Around 2008-9 I met with Professor Małgorzata Myśliwiec and Dr. Natalia Marek-Trzonkowska, who is now my wife and a professor, and who were researching type 1 diabetes. It turned out that the occurrence of the disease also correlates with the lack of T-regulatory lymphocytes. We tried to use T-regulatory cells in diabetes as well. This is where the next research began.

Is collaboration between scientists and clinicians important?

It is absolutely necessary. Listening to another person who has a different baggage of experience and knowledge gives rise to such discoveries.

At first, it was an academic study, we wanted to produce T-reg cells ourselves, we were guided by scientific curiosity. We are currently talking about a partnership, part of our portfolio was created in cooperation with an American company. We are talking about commercializing the vaccine not only in Poland, but all over the world. To have a chance of commercialization, we have to talk to world leaders. We started with one drug, now there are more of them, we are educating a team, thanks to which a delicate network of connections is being created, which is causing the biotechnology industry in Poland to start functioning better and better.

Are T-reg cells actually a drug or a vaccine?

A medicine – or rather a product of advanced therapy. Poland should invest in such technologies; they will certainly be cheaper then, because it will not be necessary to buy a license from abroad.

Are these cells a chance not only for diabetics but also for other patients with autoimmune diseases?
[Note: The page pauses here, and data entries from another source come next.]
-- ==== Sys2Proof/Laws/Commands.lean ====
section
/-!
SUPPORT. How a mailbox command that passes its checks runs: the one place where the entry checks, the routing and the turn of settings
commands are unfolded. A claim about a command cites `command_done` or `command_later` and looks only at the command's handler.
-/

namespace Sys2Proof.Safety

open Sys2Proof.Machine

/-- What the entry checks pass on: the command keeps its opcode and its mailbox, and no fuse is touched. -/
theorem entryChecks_pass (op : Nat) (call : MbCall) (s : State) (c : Cmd) (t : State) (ck : entryChecks op call s = .pass c t) :
    c.opcode = op ∧ c.src = .mailbox call.mb ∧ t.fuses = s.fuses ∧ ∃ n, c.payload = call.payload.take n := by
  revert ck
  unfold entryChecks
  dsimp only
  split; simp
  split; simp
  split; simp
  split; simp
  split
  · split; simp
    intro h; injection h with h1 h2; subst h1; subst h2; exact ⟨rfl, rfl, rfl, _, rfl⟩
  · split; simp
    split; simp
    split; simp
    split; simp
    intro h; injection h with h1 h2; subst h1; subst h2; exact ⟨rfl, rfl, rfl, _, rfl⟩

theorem arrives_opcode {op : Nat} {call : MbCall} {s : State} {c : Cmd} {t : State} (h : Arrives op call s c t) : c.opcode = op :=
  (entryChecks_pass _ _ _ _ _ h.checks).1

theorem arrives_src {op : Nat} {call : MbCall} {s : State} {c : Cmd} {t : State} (h : Arrives op call s c t) :
    c.src = .mailbox call.mb := (entryChecks_pass _ _ _ _ _ h.checks).2.1

theorem arrives_live {op : Nat} {call : MbCall} {s : State} {c : Cmd} {t : State} (h : Arrives op call s c t) (f : State → State) :
    live f s = f s := live_awake h.awake f

theorem arrives_fuses {op : Nat} {call : MbCall} {s : State} {c : Cmd} {t : State} (h : Arrives op call s c t) : t.fuses = s.fuses :=
  (entryChecks_pass _ _ _ _ _ h.checks).2.2.1

/-- A command that arrives comes to run. -/
theorem submit_arrives {op : Nat} {call : MbCall} {s : State} {c : Cmd} {t : State} (h : Arrives op call s c t)
    (tagged : op = 5 → c.tagged = true) :
    submit handle payloadCheck op call s = runCmd handle (((catalogue op).map (·.settings)).getD false) c t := by
  obtain ⟨aw, sv, nb, nd, up, ck, own, sg, al, pl⟩ := h
  obtain ⟨hop, hsrc, hfu, _⟩ := entryChecks_pass _ _ _ _ _ ck
  have hp : boxesPaused (opened op call s) = false := up
  simp only [submit, sv, nb, nd]
  simp only [Bool.not_true, Bool.or_self, Bool.false_eq_true, if_false]
  have e : opened op call s = modBox call.mb (fun b => { b with
      busy := true, steps := 0, cmdHeader := cmdHeaderBytes op call, cmdPayload := padTo 4096 call.payload }) s := rfl
  rw [← e]
  simp only [hp, serve, ck]
  have hsess : ((isSessionCmd op || op == 0x806) && c.target != self t) = false := by simp [own]
  have h5 : (op == 5 && !c.tagged) = false := by
    by_cases h : op = 5
    · simp [h, tagged h]
    · simp [h]
  simp only [hsess, h5]
  simp [route, own, targetRun, hop, al, pl]
  intro h; exact absurd (own.trans h) sg

/-- A command that is no settings command and is done: its response is what its handler answered. -/
theorem command_done {op : Nat} {call : MbCall} {s : State} {c : Cmd} {t : State} (h : Arrives op call s c t)
    (tagged : op = 5 → c.tagged = true) (plain : ((catalogue op).map (·.settings)).getD false = false)
    {st : Status} {pl : List Byte} {u : State} (run : handle c t = .done st pl u) (fuses : u.fuses = t.fuses) :
    mailboxCommand op call s = finishCmd c st 0 pl u := by
  have e := submit_arrives h tagged
  have f : (finishCmd c st 0 pl u).fuses = s.fuses :=
    ((finishCmd_keeps c st 0 pl u).part .fuses).trans (fuses.trans (arrives_fuses h))
  simp only [mailboxCommand, e, plain, runCmd, run]
  simp [retireReset, f]

/-- A command that is no settings command and answers later. -/
theorem command_later {op : Nat} {call : MbCall} {s : State} {c : Cmd} {t : State} (h : Arrives op call s c t)
    (tagged : op = 5 → c.tagged = true) (plain : ((catalogue op).map (·.settings)).getD false = false)
    {u : State} (run : handle c t = .later u) (fuses : u.fuses = t.fuses) : mailboxCommand op call s = u := by
  have e := submit_arrives h tagged
  have f : u.fuses = s.fuses := fuses.trans (arrives_fuses h)
  simp only [mailboxCommand, e, plain, runCmd, run]
  simp [retireReset, f]

/-- The state in which a settings command runs at its turn (R400). -/
def atTurn (c : Cmd) (t : State) : State := { t with fmw := { t.fmw with running := some (keepsBusy c 0) } }

theorem startSettings_eq (c : Cmd) (t : State) :
    startSettings handle c t = (match handle c (atTurn c t) with
      | .done st pl s => finishCmd c st 0 pl (endTurn s)
      | .later s => s) := rfl

/-- A settings command at its turn that is done: its turn ends with its response. -/
theorem settings_done {op : Nat} {call : MbCall} {s : State} {c : Cmd} {t : State} (h : Arrives op call s c t) (turn : Turn t)
    (tagged : op = 5 → c.tagged = true) (settings : ((catalogue op).map (·.settings)).getD false = true)
    {st : Status} {pl : List Byte} {u v : State} (run : handle c (atTurn c t) = .done st pl v) (ends : endTurn v = u)
    (fuses : u.fuses = t.fuses) : mailboxCommand op call s = finishCmd c st 0 pl u := by
  have e := submit_arrives h tagged
  obtain ⟨h1, h2⟩ := turn
  have f : (finishCmd c st 0 pl u).fuses = s.fuses :=
    ((finishCmd_keeps c st 0 pl u).part .fuses).trans (fuses.trans (arrives_fuses h))
  have r : runCmd handle true c t = finishCmd c st 0 pl u := by
    simp only [runCmd, h1, h2, startSettings_eq, run, ends]; simp
  simp only [mailboxCommand, e, settings, r]
  simp [retireReset, f]

/-- A settings command at its turn that keeps its mailbox BUSY. -/
theorem settings_later {op : Nat} {call : MbCall} {s : State} {c : Cmd} {t : State} (h : Arrives op call s c t) (turn : Turn t)
    (tagged : op = 5 → c.tagged = true) (settings : ((catalogue op).map (·.settings)).getD false = true)
    {v : State} (run : handle c (atTurn c t) = .later v) (fuses : v.fuses = t.fuses) : mailboxCommand op call s = v := by
  have e := submit_arrives h tagged
  obtain ⟨h1, h2⟩ := turn
  have f : v.fuses = s.fuses := fuses.trans (arrives_fuses h)
  have r : runCmd handle true c t = v := by
    simp only [runCmd, h1, h2, startSettings_eq, run]; simp
  simp only [mailboxCommand, e, settings, r]
  simp [retireReset, f]

end Sys2Proof.Safety
end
If we had money and more hands to work, tomorrow we would probably start producing not only drugs for diabetes and multiple sclerosis, but also for rheumatoid arthritis, inflammatory bowel disease, autoinflammatory skin diseases, severe asthma, organ transplant rejection and graft-versus-host disease.

2024 has been declared the year of autoimmune diseases. It can be said that this is the last unmet medical need. Very often in cancers we are able to offer effective drugs, and in autoimmune diseases – only therapies that alleviate symptoms, but do not particularly modify the course of the disease itself. Cell therapies are hope for patients. We would very much like to fulfill these hopes.

T-reg cells can also be effective in neurodegenerative diseases, such as amyotrophic lateral sclerosis. They also have regenerative properties, so the possibilities for their use are really very large. Let’s just hope we have enough hands and opportunities to try to use them in each of these indications.